A&S Alumni Lead the Way in K-12 Education in Washington
You might say that David Quinn began his career as an educator at age six. After all, he was a regular on Sesame Street for three years, playing a small part in the education of millions of young television viewers. Later he co-hosted another educational television program, 3-2-1 Contact. But eventually Quinn sought a more direct connection with students. So he left television, came to the UW, and earned bachelor’s degrees in English and anthropology and a master’s degree in education.
Quinn now teaches high school English. He is among a talented and dedicated group of Arts and Sciences alumni making a difference in K-12 education. “My goal is to challenge my students—to make them really think,” says Quinn.
And who knows? As Quinn and other alumni educators instill a sense of curiosity in students, they may be shaping our region’s—and our nation’s—future leaders. Already they have enriched the lives of literally thousands of students.
Here, six alumni share their reasons for pursuing careers in education and offer their perspective on where K-12 education should be headed.

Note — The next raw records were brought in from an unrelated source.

/-- The KIND of a report and its body. -/
def Report.body : Report → Byte × List Byte
  | .tierState t st => (0xC0, u8 t.val ++ [st.byte])
  | .moveEnd t l r p => (0xC1, u8 t.val ++ tierByte l ++ [r.byte] ++ posBytes p)
  | .admitted l ms k o cap a d =>
    (0xC2, u8 l.val ++ set12 (tierSet ms) ++ [k.byte, o.byte] ++ u16 (cap.getD 0) ++ u16 a ++ flag d)
  | .requestDropped l ms k o c => (0xC3, u8 l.val ++ set12 (tierSet ms) ++ [k.byte, o.byte, c.byte])
  | .conversion slot ev dn dr tot who =>
    (0xC4, u8 ((slot.map (·.val)).getD 0) ++ [ev.byte] ++ u8 dn ++ u8 dr ++ u8 tot ++
      (match who with
       | some (t, c) => u8 t.val ++ [c.byte]
       | none => [0xFF, 0x00]))
  | .faultRaised t k met p => (0xC5, u8 t.val ++ [0] ++ set12 (1#12 <<< k.bit) ++ [met.byte] ++ posBytes p)
  | .faultCleared t ks => (0xC5, u8 t.val ++ [1] ++ set12 ks ++ [0xFF] ++ posBytes ⟨0, 0⟩)
  | .device raised k => (0xC5, [0xFF, if raised then 0 else 1] ++ set12 (1#12 <<< k.bit) ++ [0xFF] ++ posBytes ⟨0, 0⟩)
  | .failsafe entered c => (0xC6, [if entered then 0 else 1, c.byte])
  | .trip i active ts => (0xC7, u8 i.val ++ flag active ++ set12 (tierSet ts))
  | .load t n l v => (0xC8, u8 t.val ++ u16 n ++ u16 (l.getD 0) ++ [v.byte])
  | .brakeTest t r sl lim w =>
    (0xC9, u8 t.val ++ [r.byte] ++ flag sl.isSome ++ u16 (sl.getD 0) ++ u16 lim ++ flag w)
  | .storeDone op failed secs => (0xCA, [op.byte, op.slotByte] ++ flag failed ++ [op.sectionsByte secs])
  | .budget l cap a d => (0xCB, u8 l.val ++ capBytes cap ++ u16 a ++ flag d)
  | .routeEnd t c n wp =>
    (0xCC, u8 t.val ++ [c.byte] ++ u16 n ++ (match wp with
       | some w => u8 w.val
       | none => [0xFF]))

/-- The bytes of a report as sent, with TAG 0 (R182). -/
def Report.bytes (r : Report) : List Byte := frameBytes 0 r.body.1 r.body.2

/-! ### Drive-link records -/

/-- The codes of a setpoint record's mode. -/
def Mode.code : Mode → Nat
  | .normal => 0
  | .quickStop => 1
  | .test => 2
  | .sync => 3

/-- The 11 bytes of a setpoint record sent with a parity. -/
def SetpointRecord.bytes (r : SetpointRecord) (odd : Bool) : List Byte :=
  let inner := [BitVec.ofNat 8 (r.tier.val + if odd then 128 else 0)] ++ slewBytes r.slew ++ u16 r.tilt ++
    [BitVec.ofNat 8 ((if r.release then 1 else 0) + 2 * r.mode.code)] ++ u8 r.torque
  0x5A :: (inner ++ setBytes (crc inner))

/-- The code of a brake state. -/
def Brake.code : Brake → Nat
  | .set => 0
  | .released => 1
  | .between => 2

/-- A brake state from its code. -/
def brakeOfCode (n : Nat) : Option Brake :=
  match n with
  | 0 => some .set
  | 1 => some .released
  | 2 => some .between
  | _ => none

/-- The byte of a brake state and standstill flag. -/
def Feedback.brakeByte (f : Feedback) : Byte := BitVec.ofNat 8 (f.brake.code + if f.standstill then 4 else 0)

/-- The 13 bytes of a feedback record. -/
def Feedback.bytes (f : Feedback) : List Byte :=
  let inner := [BitVec.ofNat 8 (f.tier.val + if f.parity then 128 else 0)] ++ slewBytes f.slew ++ u16 f.tilt ++
    [f.brakeByte, f.faults.zeroExtend 8] ++ u16 f.slip
  0x5B :: (inner ++ setBytes (crc inner))

/-- A feedback record from the 12 bytes after its start byte; absent where R153 discards it for its check value or a field
outside its encoding: a brake state of 3, a tier above 11, a tilt above 32 767, or a drive fault set with a bit that names
no fault. DEDUCED (log 23): bits 4 to 6 of byte 1 and bits 3 to 7 of byte 7 carry no field and are ignored; unsafe. -/
def feedbackOf (b : List Byte) : Option Feedback :=
  let inner := b.take 10
  if setBytes (crc inner) ≠ b.drop 10 then none
  else
    match brakeOfCode ((byteAt b 6).toNat % 4) with
    | none => none
    | some brake =>
      if h : (byteAt b 0).toNat % 16 < 12 then
        if num16 b 4 < 32768 ∧ (byteAt b 7).toNat < 16 then
          some
            { tier := ⟨(byteAt b 0).toNat % 16, h⟩
              parity := (byteAt b 0).getLsbD 7
              slew := slewAt b 1
              tilt := num16 b 4
              brake := brake
              standstill := (byteAt b 6).getLsbD 2
              faults := (byteAt b 7).extractLsb' 0 4
              slip := num16 b 8 }
        else none
      else none

end Sys2Proof.Machine
end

David Quinn: Relinquishing
Power to Enhance Learning
Quinn (‘95, ‘97) moved to Seattle with his wife and enrolled at the University of Washington. After earning his B.A. and a master’s degree in education, he began teaching English at Edmonds-Woodway High School in Edmonds, Washington. His classes are immensely popular—and challenging. But if you visit, don’t expect to see Quinn lecturing at the front of the room.
“I used to think teaching was about the teacher telling students things,” Quinn admits. “And I, and others around me, thought I’d be a great teacher because I’d been such a great actor. What I came to understand at the UW was that teaching is not about being the center of the room, being the person who amuses everyone. My power was the first thing I had to give up.”

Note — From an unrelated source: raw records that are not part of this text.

/-- The checks on every member in the order named (R39). -/
def State.membersCheck (s : State) : List Byte → Except Code (List Tier)
  | [] => .ok []
  | b :: bs =>
    match s.memberCheck b with
    | .error c => .error c
    | .ok t =>
      match s.membersCheck bs with
      | .error c => .error c
      | .ok ts => .ok (t :: ts)

/-- A GANG-MOVE of members that have passed R33 and R34: the RANGE cases, the completion of R36, the offer (R39). DESIGN
CHOICE (log 18, log 20): encodings are among the RANGE cases, and an absent target is a zero distance; unsafe. -/
def State.gangOffer (s : State) (count : Nat) (ts : List Tier) (a : MoveArgs) : Answer :=
  match ts with
  | [] => s.refuse .range
  | leader :: members =>
    let dir := resolveDir (moveWay a) (s.cmdPos leader).slew a.slew
    if decide (count < 2 ∨ 4 < count) || !decide ts.Nodup || a.tilt.isSome || !moveLegal a ||
        !s.contiguous dir leader members then s.refuse .range
    else if zeroAt a (s.prof leader) (s.cmdPos leader) then (s.completeAtOnce (some leader) a.auto ts).accept
    else s.offer (s.moveEntry leader members a)

/-- GANG-MOVE (R39). -/
def State.serveGangMove (s : State) (count t0 t1 t2 t3 : Byte) (a : MoveArgs) : Answer :=
  match s.membersCheck ([t0, t1, t2, t3].take count.toNat) with
  | .error c => s.refuse c
  | .ok ts => s.gangOffer count.toNat ts a

/-! ### Routes (R130, R132) -/

/-- The walk record a ROUTE sets active (R132). -/
def WalkRec.started (start : Fin 8) (run : Run) (maint auto : Bool) : WalkRec :=
  ⟨true, start, run, if maint then .maint else .convert, auto, 0, 0, false, none⟩

/-- The RANGE cases of a ROUTE on its own fields; otherwise the walk record it sets (R132). -/
def routeWalk (start run : Byte) (auto maint : Bool) : Option WalkRec :=
  match runOfCode run with
  | none => none
  | some r =>
    if h : start.toNat < 8 then
      if r = .cont ∧ maint = false then none else some (WalkRec.started ⟨start.toNat, h⟩ r maint auto)
    else none

/-- ROUTE on a tier that has passed R33 and R34 (R132, R134; a refused one leaves the old record, DEDUCED, log 29;
unsafe). -/
def State.startWalk (s : State) (t : Tier) (w : WalkRec) : Answer :=
  let walking := s.modWalk t fun _ => w
  match walking.legEntry t with
  | none => s.refuse .range
  | some e =>
    match walking.offerCheck e with
    | some c => s.refuse c
    | none => (walking.enqueue e, .queued, [])

/-- ROUTE (R132). -/
def State.serveRoute (s : State) (b start run : Byte) (auto maint : Bool) : Answer :=
  s.withInstalled b fun t =>
    match s.motionCheck t with
    | some c => s.refuse c
    | none =>
      match s.queueCheck t with
      | some c => s.refuse c
      | none =>
        match routeWalk start run auto maint with
        | none => s.refuse .range
        | some w => s.startWalk t w

/-- The content of a ROUTE-PUT: absent where a field lies outside its encoding (R130). -/
def waypointOf (x : Option WaypointMsg) : Option (Option Waypoint) :=
  match x with
  | none => some none
  | some w =>
    match dirOfCode w.dir.toNat with
    | none => none
    | some d => if w.tilt < 32768 then some (some ⟨w.slew, w.tilt, d⟩) else none

/-- Whether a tier is running a leg of a route walk (R130). -/
def State.onLeg (s : State) (t : Tier) : Bool :=
  let r := s.tier t
  decide (r.state = .moving ∨ r.state = .paused) && decide (r.move.map MoveRec.origin = some .route)

/-- ROUTE-PUT (R130). -/
def State.serveRoutePut (s : State) (b waypoint : Byte) (x : Option WaypointMsg) : Answer :=
  match tierOf b, waypointOf x with
  | some t, some w =>
    if h : waypoint.toNat < 8 then
      if !s.installed t then s.refuse .noTier
      else if s.onLeg t then s.refuse .busy
      else (s.modTier t fun r => { r with route := r.route.set waypoint.toNat w }).accept
    else s.refuse .range
  | _, _ => s.refuse .range

/-! ### Conversions (R119, R128) -/

/-- The checks of CONVERT on the layout it has read (R119, checks 7 to 9). -/
def State.convertLayout (s : State) (n : Fin 16) (l : Layout) : Answer :=
  if s.installedTiers.any (fun t => decide ((s.tier t).state = .unsynced)) then s.refuse .state
  else if (s.convTiersOf l).any (fun t => s.fsu.showLock.getLsbD t) then s.refuse .showLocked
  else if (s.convTiersOf l).any (fun t => decide ((s.tier t).state = .faulted)) then s.refuse .state
  else (s.startConversion n l).accept

/-- CONVERT (R119, R120). -/
def State.serveConvert (s : State) (b : Byte) : Answer :=
  match slotOf b with
  | none => s.refuse .range
  | some n =>
    if s.fsu.failsafe.isSome then s.refuse .failsafe
    else if s.convActive then s.refuse .busy
    else if s.nvsBusy then s.refuse .busy
    else
      match s.slot n with
      | .blank => s.refuse .blank
      | .bad => (s.raiseDevice .store).refuse .blank
      | .written l => s.convertLayout n l

/-- CONVERT-ABORT (R128). -/
def State.serveConvertAbort (s : State) : Answer :=
  if s.cu.state = .running ∨ s.cu.state = .stalled then s.abortConversion.accept else s.accept

/-! ### Budget, samples and brake tests (R112, R142, R145) -/

/-- SET-BUDGET (R112); the reply carries the budget taken in two bytes (DEDUCED, log 27; unsafe). -/
def State.serveBudget (s : State) (n : Nat) : Answer := (s.changeBudget (min 1023 n), .ok, u16 (min 1023 n))

/-- SAMPLE-LOAD (R142). -/
def State.serveSample (s : State) (b : Byte) : Answer := s.withInstalled b fun t => (s.requestSample t true false).accept

/-- The TEST entry of a tier (R145). -/
def testEntry (t : Tier) : Entry where
  kind := .test
  tier := t
  members := []
  cls := none
  targetSlew := none
  dir := none
  targetTilt := none
  auto := false
  origin := .link
  bypass := 0
  sample := .none

/-- BRAKE-TEST (R33, R34, R145). -/
def State.serveTest (s : State) (b : Byte) : Answer :=
  s.withInstalled b fun t =>
    if s.fsu.failsafe.isSome then s.refuse .failsafe
    else
      match (s.tier t).state with
      | .secured => s.offer (testEntry t)
      | .testing => s.refuse .busy
      | _ => s.refuse .state

/-! ### Fail-safe and faults (R164 to R166, R171, R173) -/

/-- FORCE-FAILSAFE (R171). -/
def State.serveForce (s : State) : Answer := (s.enterFailsafe .forced).accept

/-- CLEAR-FAILSAFE (R173); the report of event CLEARED carries the cause that was in force (DEDUCED, log 26; unsafe). -/
def State.serveClearFailsafe (s : State) : Answer :=
  match s.fsu.failsafe with
  | none => s.accept
  | some c =>
    (({ s with fsu := { s.fsu with failsafe := none } } : State).report (.failsafe false c)).trigger.accept

/-- CLEAR-FAULTS of one tier (R164). -/
def State.serveClear (s : State) (b : Byte) : Answer :=
  s.withInstalled b fun t =>
    if (s.tier t).state = .faulted then
      match s.clearTier t with
      | some s => s.accept
      | none => s.refuse .active
    else s.accept

/-- The clear offered to one tier of the walk of R166. -/
def State.offerClear (s : State) (t : Tier) : State :=
  if (s.tier t).state = .faulted then (s.clearTier t).getD s else s

/-- CLEAR-FAULTS of all tiers (R166). -/
def State.serveClearAll (s : State) : Answer :=
  let s := s.installedTiers.foldl State.offerClear (s.clearDevice .store)
  if s.installedTiers.any (fun t => decide ((s.tier t).state = .faulted)) then (s, .active, []) else s.accept

/-! ### Show lock and group locks (R174 to R176) -/

/-- Whether a tier set names a tier above 11. -/
def aboveTiers (x : BitVec 16) : Bool := decide (x.extractLsb' 12 4 ≠ 0)

/-- The tiers 0 to 11 of a tier set. -/
def lowTiers (x : BitVec 16) : TierSet := x.extractLsb' 0 12

/-- SHOW-LOCK (R174). -/
def State.serveShowLock (s : State) (x : BitVec 16) : Answer :=
  if aboveTiers x then s.refuse .range else (s.addShow (lowTiers x)).accept

/-- RELEASE-SHOW (R175). -/
def State.serveReleaseShow (s : State) (x : BitVec 16) : Answer :=
  if aboveTiers x then s.refuse .range
  else if x = 0 then s.accept
  else if s.fsu.key then
    State.accept { s with fsu := { s.fsu with showLock := s.fsu.showLock &&& ~~~(lowTiers x) } }
  else s.refuse .key

/-- The lock state of a group set (R176). -/
def Supervisor.setLock (x : Supervisor) (group : Byte) (locked : Bool) : Supervisor :=
  if group = 0 then { x with profilesLocked := locked }
  else if group = 1 then { x with zonesLocked := locked }
  else { x with layoutsLocked := locked }

/-- LOCK (R176). -/
def State.serveLock (s : State) (group : Byte) : Answer :=
  if 2 < group.toNat then s.refuse .range else State.accept { s with fsu := s.fsu.setLock group true }

/-- UNLOCK (R176). DESIGN CHOICE (log 45): KEY is tested first, also on a group that is UNLOCKED already; unsafe. -/
def State.serveUnlock (s : State) (group : Byte) : Answer :=
  if 2 < group.toNat then s.refuse .range
  else if s.fsu.key then State.accept { s with fsu := s.fsu.setLock group false }
  else s.refuse .key

/-! ### Profiles (R11 to R14, R59) -/

/-- The clamps of R12. -/
def profileClamped (p : ProfileData) : ProfileData :=
  { p with slewMax := min p.slewMax 2047, tiltSpeed := min p.tiltSpeed 63, tiltAcc := min p.tiltAcc 15 }

/-- Whether the fields of a clamped record lie in the ranges of R10 and pass the comparison of R12. -/
def profileLegal (p : ProfileData) : Bool :=
  decide (100 ≤ p.tare ∧ p.tare ≤ 4000 ∧ p.vacancyLimit ≤ 4000) &&
  p.extL.toList.all (fun x => decide (x ≤ 15)) && p.extR.toList.all (fun x => decide (x ≤ 15)) &&
  decide (1 ≤ p.slewMax ∧ 1 ≤ p.slewAcc ∧ 1 ≤ p.tiltSpeed ∧ 1 ≤ p.tiltAcc) &&
  decide (p.slewAcc ≤ p.slewMax ∧ p.tiltAcc ≤ p.tiltSpeed) &&
  decide (p.tiltMax ≤ 32767 ∧ p.hold ≤ 15 ∧ 256 ≤ p.slewFollow ∧ 16 ≤ p.tiltFollow ∧ p.tiltFollow ≤ 4095) &&
  decide (10 ≤ p.releaseTimeout ∧ 10 ≤ p.secureTimeout ∧ 1 ≤ p.loadScale) &&
  decide (10 ≤ p.testTorque ∧ p.testTorque ≤ 100 ∧ 10 ≤ p.testDuration ∧ p.testDuration ≤ 200)

/-- Whether a tier's profile may be written in its state (R11, check 3). -/
def State.atRest (s : State) (t : Tier) : Bool :=
  decide ((s.tier t).state = .secured) || decide ((s.tier t).state = .unsynced)

/-- Whether the footprints of a standing tier differ under two profiles (R11, check 6). -/
def State.extentsDiffer (s : State) (t : Tier) (p : ProfileData) : Bool :=
  let k := tiltBand (s.cmdPos t).tilt
  decide (((s.prof t).extL.get k, (s.prof t).extR.get k) ≠ (p.extL.get k, p.extR.get k))

/-- The re-mark of a standing tier to its footprint under a new profile, a cell release where it frees a cell (R59). -/
def State.remark (s : State) (t : Tier) (p : ProfileData) : Option State :=
  let k := tiltBand (s.cmdPos t).tilt
  let a := footprint p (s.cmdPos t).slew k
  if s.fm.canPlace t [] a then
    some ((s.modFloor fun m => m.place t a).triggerIf ((s.standing t).cells.any fun g => !a.mem g))
  else none

/-- A profile taken: it is set with its valid flag on, and CONFIG-PROFILES is cleared (R11, R167). -/
def State.takeProfile (s : State) (t : Tier) (p : ProfileData) : State :=
  State.clearDevice { s with profiles := s.profiles.set t ⟨true, p⟩ } .configProfiles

On the first day of class, Quinn explains to students that he won’t appear in front of the class again for at least a month. “At first they are puzzled,” he says. “Then they begin to ask questions. My class becomes a place for critical thinking on their part and reflective practitioning on my part, where power is decentralized.”
The material Quinn assigns encourages critical thinking as well. His class reads Shakespeare—and the Unabomber’s manifesto. And a slew of literature from diverse cultures. “I enjoy teaching English because it asks you to look at the human condition and begin to understand what’s going on in the lives of others,” says Quinn. “I present different voices and then encourage my students to ask the hard questions.”

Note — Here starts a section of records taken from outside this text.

/-- A CONVERT takes each tier of the layout in rank order. Where all stand at their targets the conversion is DONE at once, and
the others are not in it (R118, R119, R120, R124). Where one tier does not, it is WAITING with its conversion entry
offered: QUEUED, or PENDING at a full queue; a SECURED one is first released, and one in SECURING wants its release; a
refused release leaves it DROPPED with its report (R120, R121, R123). A refused CONVERT changes nothing but the STORE
fault of a slot that fails its check value, and its code is that of the first check that fails (R119). -/
def Obligations.ConvertTaken : Prop :=
  (∀ (tag b : Byte) (n : Fin 16) (l : Layout) (s : State), s.Handles → s.Room 1 → slotOf b = some n →
    s.fsu.failsafe = none → s.convActive = false → s.nvs.op = none → s.slot n = .written l → l.endSecure = false →
    (∀ t, s.installed t = true → (s.tier t).state ≠ .unsynced) →
    (∀ t, s.installed t = true → (layoutEntry l t).present = true →
      s.fsu.showLock.getLsbD t = false ∧ (s.tier t).state ≠ .faulted ∧
      s.cmdPos t = ⟨(layoutEntry l t).slew, min (layoutEntry l t).tilt (s.prof t).tiltMax⟩) →
    ∃ ts, exec (.convert tag b) s = .next (({ s with cu :=
        { state := .done, slot := some n, layout := some l, total := (s.convTiersOf l).length,
          done := (s.convTiersOf l).length, dropped := 0, tiers := ts } } : State).replied tag 0x90 .ok []
        [.conversion (some n) .done (s.convTiersOf l).length 0 (s.convTiersOf l).length none]) ∧
      ∀ t, ts.get t = if s.installed t = true ∧ (layoutEntry l t).present = true then ⟨.done, .none, false⟩
        else ⟨.out, .none, false⟩) ∧
  (∀ (tag b : Byte) (n : Fin 16) (l : Layout) (u : Tier) (x : LayoutEntry) (d : DirArg) (e : Entry) (k : Nat) (s : State),
    s.Handles → s.Room 2 → slotOf b = some n → s.fsu.failsafe = none → s.convActive = false → s.nvs.op = none →
    s.slot n = .written l → l.endSecure = false → (∀ t, s.installed t = true → (s.tier t).state ≠ .unsynced) →
    (∀ t, s.installed t = true → (layoutEntry l t).present = true →
      s.fsu.showLock.getLsbD t = false ∧ (s.tier t).state ≠ .faulted ∧
      (t ≠ u → s.cmdPos t = ⟨(layoutEntry l t).slew, min (layoutEntry l t).tilt (s.prof t).tiltMax⟩)) →
    s.installed u = true → layoutEntry l u = x → x.present = true →
    s.cmdPos u ≠ ⟨x.slew, min x.tilt (s.prof u).tiltMax⟩ → k + 1 = (s.convTiersOf l).length → dirOfCode x.dir.toNat = some d →
    e = { kind := .move, tier := u, members := [], cls := some .convert, targetSlew := some x.slew,
          dir := some (resolveDir d (s.cmdPos u).slew (some x.slew)), targetTilt := some (min x.tilt (s.prof u).tiltMax),
          auto := false, origin := .conversion, bypass := 0, sample := .none } →
    ∀ (ts : Vector ConvTier 12) (y : ConvTier),
      (∀ t, ts.get t = if t = u then y
        else if s.installed t = true ∧ (layoutEntry l t).present = true then ⟨.done, .none, false⟩ else ⟨.out, .none, false⟩) →
      ((s.tier u).state ≠ .secured → s.entryOf u = none → s.aa.queue.length < 8 → s.entryFits e = true →
        y = ⟨.waiting, .queued, decide ((s.tier u).state = .securing)⟩ →
        exec (.convert tag b) s = .next (({ s with
          cu := { state := .running, slot := some n, layout := some l, total := k + 1, done := k, dropped := 0, tiers := ts }
          aa := { s.aa with queue := s.aa.queue ++ [e], scansDue := s.aa.scansDue + 1 } } : State).replied
            tag 0x90 .ok [] [])) ∧
      ((s.tier u).state ≠ .secured → s.entryOf u = none → 8 ≤ s.aa.queue.length →
        y = ⟨.waiting, .pending, decide ((s.tier u).state = .securing)⟩ →
        exec (.convert tag b) s = .next (({ s with
          cu := { state := .running, slot := some n, layout := some l, total := k + 1, done := k, dropped := 0,
                  tiers := ts } } : State).replied tag 0x90 .ok [] [])) ∧
      ((s.tier u).state = .secured → (s.profiles.get u).valid = true → (s.tier u).brakeWeak = false → s.entryOf u = none →
        s.aa.queue.length < 8 → s.entryFits e = true → y = ⟨.waiting, .queued, false⟩ →
        exec (.convert tag b) s = .next ((({ s with
          cu := { state := .running, slot := some n, layout := some l, total := k + 1, done := k, dropped := 0, tiers := ts }
          aa := { s.aa with queue := s.aa.queue ++ [e], scansDue := s.aa.scansDue + 1 } } : State).modTier u fun r =>
          { r with state := .releasing, brakeTimer := .releaseWait (s.prof u).releaseTimeout }).replied
            tag 0x90 .ok [] [.tierState u .releasing])) ∧
      (∀ c, (s.tier u).state = .secured → c = (if (s.profiles.get u).valid = false then Code.profile else .brake) →
        (s.profiles.get u).valid = false ∨ (s.tier u).brakeWeak = true → y = ⟨.dropped, .none, false⟩ →
        exec (.convert tag b) s = .next (({ s with
          cu := { state := .done, slot := some n, layout := some l, total := k + 1, done := k, dropped := 1,
                  tiers := ts } } : State).replied tag 0x90 .ok []
          [.conversion (some n) .tierDropped
              ((rankOrder l (s.convTiersOf l)).takeWhile fun t => decide (t ≠ u)).length 1 (k + 1) (some (u, c)),
            .conversion (some n) .done k 1 (k + 1) none]))) ∧
  (∀ (tag b : Byte) (s : State), s.Handles →
    (slotOf b = none → exec (.convert tag b) s = .next (s.replied tag 0x90 .range [] [])) ∧
    ∀ n : Fin 16, slotOf b = some n →
      (s.fsu.failsafe ≠ none → exec (.convert tag b) s = .next (s.replied tag 0x90 .failsafe [] [])) ∧
      (s.fsu.failsafe = none → s.convActive = true ∨ s.nvs.op ≠ none →
        exec (.convert tag b) s = .next (s.replied tag 0x90 .busy [] [])) ∧
      (s.fsu.failsafe = none → s.convActive = false → s.nvs.op = none →
        (s.slot n = .blank ∨ s.slot n = .bad ∧ s.fsu.device.getLsbD 10 = true →
          exec (.convert tag b) s = .next (s.replied tag 0x90 .blank [] [])) ∧
        (s.slot n = .bad → s.fsu.device.getLsbD 10 = false → s.Room 1 →
          exec (.convert tag b) s = .next (({ s with fsu := { s.fsu with
            device := s.fsu.device ||| 0x400#12 } } : State).replied tag 0x90 .blank [] [.device true .store])) ∧
        ∀ l, s.slot n = .written l →
          ((∃ t, s.installed t = true ∧ (s.tier t).state = .unsynced) →
            exec (.convert tag b) s = .next (s.replied tag 0x90 .state [] [])) ∧
          ((∀ t, s.installed t = true → (s.tier t).state ≠ .unsynced) →
            ((∃ t, s.installed t = true ∧ (layoutEntry l t).present = true ∧ s.fsu.showLock.getLsbD t = true) →
              exec (.convert tag b) s = .next (s.replied tag 0x90 .showLocked [] [])) ∧
            ((∀ t, s.installed t = true → (layoutEntry l t).present = true → s.fsu.showLock.getLsbD t = false) →
              (∃ t, s.installed t = true ∧ (layoutEntry l t).present = true ∧ (s.tier t).state = .faulted) →
              exec (.convert tag b) s = .next (s.replied tag 0x90 .state [] [])))))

Some class discussions have led to action. While teaching gay and lesbian literature, Quinn noticed that students were publicly disparaging of homosexuals, using slurs they would not dare use for other groups. He spoke with the students, but also joined colleagues to change policy toward gay and lesbians at the district level. “The number one cause of death in teenagers is suicide, and the number one cause of suicide is sexual orientation,” Quinn explains. “Our district had no policy to protect gay and lesbian teens from discrimination. Now the district has changed the wording in its discrimination policy to be inclusive of gays and lesbians.”
With the change in discrimination policy and the impact he has on his own students, Quinn feels he is making the contribution he’d hoped for when he left television. “You hear back from students and realize what you do matters,” he says. “I remember getting a letter from one student that said, ‘You made me think about things in a way I’d never thought about them before.’ Now that student wants to become a teacher. In fact, he came to my class to observe. That was a great moment.”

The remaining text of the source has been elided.